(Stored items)
^^^^^^^^

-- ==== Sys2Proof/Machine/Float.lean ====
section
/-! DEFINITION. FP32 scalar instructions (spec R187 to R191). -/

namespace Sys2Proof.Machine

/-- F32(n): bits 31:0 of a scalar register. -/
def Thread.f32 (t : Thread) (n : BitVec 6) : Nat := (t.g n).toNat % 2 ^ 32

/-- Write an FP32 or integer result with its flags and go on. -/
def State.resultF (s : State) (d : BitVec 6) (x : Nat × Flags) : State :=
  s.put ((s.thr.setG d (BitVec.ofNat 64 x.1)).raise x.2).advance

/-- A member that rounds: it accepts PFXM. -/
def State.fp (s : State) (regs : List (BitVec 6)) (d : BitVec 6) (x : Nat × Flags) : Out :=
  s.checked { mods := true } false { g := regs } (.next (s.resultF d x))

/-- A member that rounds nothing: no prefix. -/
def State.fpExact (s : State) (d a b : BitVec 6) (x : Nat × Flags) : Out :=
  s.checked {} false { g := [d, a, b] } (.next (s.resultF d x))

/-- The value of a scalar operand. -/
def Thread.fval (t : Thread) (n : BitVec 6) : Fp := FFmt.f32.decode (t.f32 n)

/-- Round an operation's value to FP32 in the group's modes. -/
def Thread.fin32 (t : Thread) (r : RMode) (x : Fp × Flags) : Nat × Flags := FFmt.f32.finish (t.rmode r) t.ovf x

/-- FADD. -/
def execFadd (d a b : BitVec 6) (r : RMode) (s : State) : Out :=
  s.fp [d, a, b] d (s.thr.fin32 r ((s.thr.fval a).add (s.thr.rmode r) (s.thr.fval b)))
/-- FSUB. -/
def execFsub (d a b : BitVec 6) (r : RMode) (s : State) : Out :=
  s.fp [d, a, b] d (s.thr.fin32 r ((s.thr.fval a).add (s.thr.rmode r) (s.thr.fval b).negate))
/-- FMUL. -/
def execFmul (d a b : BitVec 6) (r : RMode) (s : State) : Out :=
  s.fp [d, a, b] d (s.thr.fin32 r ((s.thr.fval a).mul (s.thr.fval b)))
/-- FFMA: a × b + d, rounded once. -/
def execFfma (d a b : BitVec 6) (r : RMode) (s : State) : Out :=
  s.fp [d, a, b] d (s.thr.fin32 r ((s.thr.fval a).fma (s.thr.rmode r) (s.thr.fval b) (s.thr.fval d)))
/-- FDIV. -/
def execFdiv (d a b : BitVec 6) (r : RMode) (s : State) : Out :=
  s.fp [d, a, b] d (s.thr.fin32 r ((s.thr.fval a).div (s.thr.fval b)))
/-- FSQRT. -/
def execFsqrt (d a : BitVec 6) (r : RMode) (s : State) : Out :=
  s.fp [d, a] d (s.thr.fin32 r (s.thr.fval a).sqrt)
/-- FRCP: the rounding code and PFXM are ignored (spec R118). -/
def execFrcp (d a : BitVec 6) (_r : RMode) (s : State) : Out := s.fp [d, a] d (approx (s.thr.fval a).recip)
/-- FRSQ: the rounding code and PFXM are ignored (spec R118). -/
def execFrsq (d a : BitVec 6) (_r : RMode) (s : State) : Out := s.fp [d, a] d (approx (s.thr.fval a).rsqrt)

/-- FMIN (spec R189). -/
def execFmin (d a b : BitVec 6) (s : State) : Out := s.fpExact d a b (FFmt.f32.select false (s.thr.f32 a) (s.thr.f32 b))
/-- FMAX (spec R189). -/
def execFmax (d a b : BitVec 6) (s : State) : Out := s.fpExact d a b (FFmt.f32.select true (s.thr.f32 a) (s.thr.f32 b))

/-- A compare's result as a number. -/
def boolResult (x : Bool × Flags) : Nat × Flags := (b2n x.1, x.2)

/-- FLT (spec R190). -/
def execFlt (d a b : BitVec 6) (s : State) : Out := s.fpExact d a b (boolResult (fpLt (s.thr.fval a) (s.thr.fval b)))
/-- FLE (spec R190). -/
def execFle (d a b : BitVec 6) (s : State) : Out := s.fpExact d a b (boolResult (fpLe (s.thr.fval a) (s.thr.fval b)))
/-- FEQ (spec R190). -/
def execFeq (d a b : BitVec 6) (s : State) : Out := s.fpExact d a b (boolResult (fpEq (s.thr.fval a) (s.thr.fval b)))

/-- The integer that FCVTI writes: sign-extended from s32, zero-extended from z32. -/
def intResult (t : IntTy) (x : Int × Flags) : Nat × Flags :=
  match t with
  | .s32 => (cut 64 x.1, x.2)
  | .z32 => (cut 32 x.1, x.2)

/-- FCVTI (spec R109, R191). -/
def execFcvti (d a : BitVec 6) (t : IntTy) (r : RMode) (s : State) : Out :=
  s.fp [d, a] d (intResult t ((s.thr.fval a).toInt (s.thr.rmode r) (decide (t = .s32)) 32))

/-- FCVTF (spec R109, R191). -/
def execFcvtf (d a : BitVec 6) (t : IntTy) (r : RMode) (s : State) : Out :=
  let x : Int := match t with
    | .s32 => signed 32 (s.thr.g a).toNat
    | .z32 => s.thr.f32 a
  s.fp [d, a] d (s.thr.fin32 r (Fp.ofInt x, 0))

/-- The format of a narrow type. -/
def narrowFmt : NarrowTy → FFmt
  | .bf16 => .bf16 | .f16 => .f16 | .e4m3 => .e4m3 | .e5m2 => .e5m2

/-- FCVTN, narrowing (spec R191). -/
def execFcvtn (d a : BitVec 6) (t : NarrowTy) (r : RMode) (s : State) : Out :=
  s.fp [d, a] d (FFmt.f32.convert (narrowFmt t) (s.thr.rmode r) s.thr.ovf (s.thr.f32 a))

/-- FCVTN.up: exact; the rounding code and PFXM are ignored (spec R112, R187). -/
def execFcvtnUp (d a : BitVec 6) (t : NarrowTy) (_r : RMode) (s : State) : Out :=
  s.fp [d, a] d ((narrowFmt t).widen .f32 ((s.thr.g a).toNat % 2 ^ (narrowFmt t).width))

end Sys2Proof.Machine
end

^^^^^^^^

**WHAT YOU ARE ASKED TO DO:** The entries above are to be copied word for word.

**RESULT OF THE TASK:**
-- ==== Sys2Proof/Machine/Float.lean ====
section
/-! DEFINITION. FP32 scalar instructions (spec R187 to R191). -/

namespace Sys2Proof.Machine

/-- F32(n): bits 31:0 of a scalar register. -/
def Thread.f32 (t : Thread) (n : BitVec 6) : Nat := (t.g n).toNat % 2 ^ 32

/-- Write an FP32 or integer result with its flags and go on. -/
def State.resultF (s : State) (d : BitVec 6) (x : Nat × Flags) : State :=
  s.put ((s.thr.setG d (BitVec.ofNat 64 x.1)).raise x.2).advance

/-- A member that rounds: it accepts PFXM. -/
def State.fp (s : State) (regs : List (BitVec 6)) (d : BitVec 6) (x : Nat × Flags) : Out :=
  s.checked { mods := true } false { g := regs } (.next (s.resultF d x))

/-- A member that rounds nothing: no prefix. -/
def State.fpExact (s : State) (d a b : BitVec 6) (x : Nat × Flags) : Out :=
  s.checked {} false { g := [d, a, b] } (.next (s.resultF d x))

/-- The value of a scalar operand. -/
def Thread.fval (t : Thread) (n : BitVec 6) : Fp := FFmt.f32.decode (t.f32 n)

/-- Round an operation's value to FP32 in the group's modes. -/
def Thread.fin32 (t : Thread) (r : RMode) (x : Fp × Flags) : Nat × Flags := FFmt.f32.finish (t.rmode r) t.ovf x

/-- FADD. -/
def execFadd (d a b : BitVec 6) (r : RMode) (s : State) : Out :=
  s.fp [d, a, b] d (s.thr.fin32 r ((s.thr.fval a).add (s.thr.rmode r) (s.thr.fval b)))
/-- FSUB. -/
def execFsub (d a b : BitVec 6) (r : RMode) (s : State) : Out :=
  s.fp [d, a, b] d (s.thr.fin32 r ((s.thr.fval a).add (s.thr.rmode r) (s.thr.fval b).negate))
/-- FMUL. -/
def execFmul (d a b : BitVec 6) (r : RMode) (s : State) : Out :=
  s.fp [d, a, b] d (s.thr.fin32 r ((s.thr.fval a).mul (s.thr.fval b)))
/-- FFMA: a × b + d, rounded once. -/
def execFfma (d a b : BitVec 6) (r : RMode) (s : State) : Out :=
  s.fp [d, a, b] d (s.thr.fin32 r ((s.thr.fval a).fma (s.thr.rmode r) (s.thr.fval b) (s.thr.fval d)))
/-- FDIV. -/
def execFdiv (d a b : BitVec 6) (r : RMode) (s : State) : Out :=
  s.fp [d, a, b] d (s.thr.fin32 r ((s.thr.fval a).div (s.thr.fval b)))
/-- FSQRT. -/
def execFsqrt (d a : BitVec 6) (r : RMode) (s : State) : Out :=
  s.fp [d, a] d (s.thr.fin32 r (s.thr.fval a).sqrt)
/-- FRCP: the rounding code and PFXM are ignored (spec R118). -/
def execFrcp (d a : BitVec 6) (_r : RMode) (s : State) : Out := s.fp [d, a] d (approx (s.thr.fval a).recip)
/-- FRSQ: the rounding code and PFXM are ignored (spec R118). -/
def execFrsq (d a : BitVec 6) (_r : RMode) (s : State) : Out := s.fp [d, a] d (approx (s.thr.fval a).rsqrt)

/-- FMIN (spec R189). -/
def execFmin (d a b : BitVec 6) (s : State) : Out := s.fpExact d a b (FFmt.f32.select false (s.thr.f32 a) (s.thr.f32 b))
/-- FMAX (spec R189). -/
def execFmax (d a b : BitVec 6) (s : State) : Out := s.fpExact d a b (FFmt.f32.select true (s.thr.f32 a) (s.thr.f32 b))

/-- A compare's result as a number. -/
def boolResult (x : Bool × Flags) : Nat × Flags := (b2n x.1, x.2)

/-- FLT (spec R190). -/
def execFlt (d a b : BitVec 6) (s : State) : Out := s.fpExact d a b (boolResult (fpLt (s.thr.fval a) (s.thr.fval b)))
/-- FLE (spec R190). -/
def execFle (d a b : BitVec 6) (s : State) : Out := s.fpExact d a b (boolResult (fpLe (s.thr.fval a) (s.thr.fval b)))
/-- FEQ (spec R190). -/
def execFeq (d a b : BitVec 6) (s : State) : Out := s.fpExact d a b (boolResult (fpEq (s.thr.fval a) (s.thr.fval b)))

/-- The integer that FCVTI writes: sign-extended from s32, zero-extended from z32. -/
def intResult (t : IntTy) (x : Int × Flags) : Nat × Flags :=
  match t with
  | .s32 => (cut 64 x.1, x.2)
  | .z32 => (cut 32 x.1, x.2)

/-- FCVTI (spec R109, R191). -/
def execFcvti (d a : BitVec 6) (t : IntTy) (r : RMode) (s : State) : Out :=
  s.fp [d, a] d (intResult t ((s.thr.fval a).toInt (s.thr.rmode r) (decide (t = .s32)) 32))

/-- FCVTF (spec R109, R191). -/
def execFcvtf (d a : BitVec 6) (t : IntTy) (r : RMode) (s : State) : Out :=
  let x : Int := match t with
    | .s32 => signed 32 (s.thr.g a).toNat
    | .z32 => s.thr.f32 a
  s.fp [d, a] d (s.thr.fin32 r (Fp.ofInt x, 0))

/-- The format of a narrow type. -/
def narrowFmt : NarrowTy → FFmt
  | .bf16 => .bf16 | .f16 => .f16 | .e4m3 => .e4m3 | .e5m2 => .e5m2

/-- FCVTN, narrowing (spec R191). -/
def execFcvtn (d a : BitVec 6) (t : NarrowTy) (r : RMode) (s : State) : Out :=
  s.fp [d, a] d (FFmt.f32.convert (narrowFmt t) (s.thr.rmode r) s.thr.ovf (s.thr.f32 a))

/-- FCVTN.up: exact; the rounding code and PFXM are ignored (spec R112, R187). -/
def execFcvtnUp (d a : BitVec 6) (t : NarrowTy) (_r : RMode) (s : State) : Out :=
  s.fp [d, a] d ((narrowFmt t).widen .f32 ((s.thr.g a).toNat % 2 ^ (narrowFmt t).width))

end Sys2Proof.Machine
end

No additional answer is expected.